Going forward, industry analysts expect recovering Norwegian production to sink prices into the NOK50/kg (US$6.00/kg) to NOK55/kg (US$6.60/kg), before rising back up to around NOK70/kg during the high demand fourth quarter.
Beyond 2017, some believe there is reason to believe the worst is over. Nordea Bank for example believes that world farmed Atlantic salmon production will grow by 3.2% this year, to 2.24 million tonnes. While this puts 2017 output 4% below 2015's peak of 2.34 tonnes, it is confident today's higher price level has destroyed enough consumer demand to bring the average price of salmon to NOK57/kg (US$6.84/kg) this year and to the still historically high but significantly lower NOK51/kg (US$6.12/kg) by 2019.
The problem is that Nordea Bank's forecast assumes that world salmon production will grow by 8.8% in 2018 and 7.5% in 2019. –But with Chilean salmon farming now banned from increasing stocking densities, its production will be lower in 2017, 2018 and 2019 than it was in 2014!
Consequently, Nordea's forecast assumes that Norway will carry the entire world market on its shoulders, by boosting production 9% in both 2018 and 2019. That in turn assumes that Norway –which already has higher stocking densities than Chile– will somehow use the rest of 2017 to successfully develop ways to boost the number of salmon it grows per square meter by over 15% without running into disease control problems.

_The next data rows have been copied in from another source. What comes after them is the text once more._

theorem hold_placeMany (n : Nat) (kind : ManifestKind) (k : Nat) :
    State.placeMany n kind k (s.hold tag req) = (State.placeMany n kind k s).hold tag req := by
  induction k generalizing s with
  | zero => rfl
  | succ k ih =>
    simp only [State.placeMany, hold_placeOne]
    cases s.placeOne n kind with
    | none => rfl
    | some t => simp only [Option.map_some, hold_updateEntry, ih]

theorem hold_reserveFrom (n : Nat) (ms : List ManifestEntry) :
    State.reserveFrom n ms (s.hold tag req) = (State.reserveFrom n ms s).hold tag req := by
  induction ms generalizing s n with
  | nil => rfl
  | cons m rest ih => simp only [State.reserveFrom, hold_placeMany, hold_updateEntry, ih]

theorem hold_endPass : (s.hold tag req).endPass = s.endPass.hold tag req := by
  unfold State.endPass
  simp only [hold_van, hold_endSession, hold_putVan, hold_restartIdle]
  split <;> rfl

theorem hold_fall (n : Nat) : (s.hold tag req).fall n = (s.fall n).hold tag req := by
  simp only [State.fall, hold_updateEntry, hold_endIfMet]

theorem hold_moveDeliver (n : Nat) : (s.hold tag req).moveDeliver n = (s.moveDeliver n).hold tag req := by
  unfold State.moveDeliver
  simp only [hold_nextDeliver, hold_putReservation, hold_fall]
  split <;> rfl

theorem hold_replaceCollect (n lost : Nat) :
    (s.hold tag req).replaceCollect n lost = (s.replaceCollect n lost).hold tag req := by
  unfold State.replaceCollect
  simp only [hold_van, hold_nextCollect, hold_placeCollect, hold_fall]
  repeat' split
  all_goals rfl

theorem hold_loseReservation (d : Nat) :
    (s.hold tag req).loseReservation d = (s.loseReservation d).hold tag req := by
  unfold State.loseReservation
  simp only [hold_dock, hold_van, hold_putReservation, hold_replaceCollect, hold_moveDeliver, hold_closeUp]
  repeat' split
  all_goals rfl

theorem hold_vanLapse (d : Nat) : (s.hold tag req).vanLapse d = (s.vanLapse d).hold tag req := by
  unfold State.vanLapse
  simp only [hold_van, hold_putReservation, hold_closeUp]
  split <;> rfl

theorem hold_vanIdleDue : (s.hold tag req).vanIdleDue = s.vanIdleDue.hold tag req := by
  unfold State.vanIdleDue
  simp only [hold_van, hold_elapsed, hold_endSession]
  repeat' split
  all_goals rfl

theorem hold_reportBike (d : Nat) (b : Bike) (k : BikeFault) (source : FaultSource) (who : Reporter) :
    (s.hold tag req).reportBike d b k source who =
      ((s.reportBike d b k source who).1.hold tag req, (s.reportBike d b k source who).2) := by
  simp only [State.reportBike, hold_decideReport, hold_putBike, hold_bikeFault, hold_reportersAfter, hold_policy,
    hold_makeFault, hold_attendEffect]

theorem hold_reportAbsent (dock bike : Option Nat) (k : BikeFault) (source : FaultSource) (who : Reporter) :
    (s.hold tag req).reportAbsent dock bike k source who = (s.reportAbsent dock bike k source who).hold tag req :=
  hold_makeFault s tag req _

theorem hold_reportTag (d : Nat) : (s.hold tag req).reportTag d = (s.reportTag d).hold tag req := by
  unfold State.reportTag
  simp only [hold_dock, hold_policy, hold_putBike, hold_bikeFault, hold_makeFault, hold_attendEffect]
  split <;> rfl

theorem hold_applyLockout (d : Nat) : (s.hold tag req).applyLockout d = (s.applyLockout d).hold tag req := by
  simp only [State.applyLockout, hold_dock, hold_putDock, hold_issue, hold_loseReservation]

theorem hold_startOffline (d : Nat) : (s.hold tag req).startOffline d = (s.startOffline d).hold tag req := by
  unfold State.startOffline
  rw [apply_ite (fun t : State => t.hold tag req)]
  rfl

theorem hold_noteFault (d : Nat) (kind : DockFault) (cause : DockCause) :
    (s.hold tag req).noteFault d kind cause = (s.noteFault d kind cause).hold tag req := by
  simp only [State.noteFault, hold_dockFault, hold_makeFault]

theorem hold_reportSilence (d : Nat) : (s.hold tag req).reportSilence d = (s.reportSilence d).hold tag req := by
  unfold State.reportSilence
  simp only [hold_censusRuns, hold_noteFault]
  split <;> rfl

theorem hold_centralChange (d : Nat) (b : Bike) (e : FaultEffect) :
    (s.hold tag req).centralChange d b e = (s.centralChange d b e).hold tag req := by
  simp only [State.centralChange, hold_putBike, hold_bikeFault, hold_makeFault, hold_setAttention]
  split <;> rfl

theorem hold_setBike (d : Nat) (b : Bike) (next : Condition) :
    (s.hold tag req).setBike d b next = ((s.setBike d b next).1.hold tag req, (s.setBike d b next).2) := by
  unfold State.setBike
  simp only [hold_centralChange]
  repeat' split
  all_goals rfl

Unfortunately, the latest industry reports state that not only did Norway fail to get sea lice under control, but that these production problems have spread to British salmon producing regions in Scotland. With every day that goes by, the lack of a ground-breaking innovation makes it less and less likely that Norway can achieve the following miracle: Achieve near 10% salmon output growth that it could only do before 2000, when new frontier regions were being opened.
There is also (in our opinion) a flaw in Nordea Bank's demand forecast: It does not fully appreciate the implications of Asia becoming an important driver of salmon demand. Unlike the west where salmon is widely consumed, Asian salmon consumers tend to be in the top 10% of income and wealth. –This is a consumer demographic segment that will not cut back their food purchases even when prices increase.
Thus, Nordea Bank's assumption that the high price level will destroy enough demand to balance the market may not hold true. At the very least, even if western consumers have cut back their demand for salmon, this sea food's new, wealthy growing consumer base in the Far East have a history of boosting their consumption of red meat even in the face of record high prices. There is no reason to believe they will cut back their demand for pricier salmon.
Given that Nordea Bank's post 2017 supply forecast is overly optimistic and its demand prediction appear overly pessimistic, it stands to reason that after taking a breather and trading in the NOK51/kg to NOK66/kg range in 2017, salmon, while not hyperinflating as badly as before, will continue see its price floor rise towards the NOK60/kg level.
From a longer-term perspective, the problems with disease outbreaks, stocking densities and falling omega 3 fat levels all point to the same conclusion: After liberating us from the limited supply of salmon that could be caught from the sea, farmed salmon is now facing chronic, critical resource constraints of its own.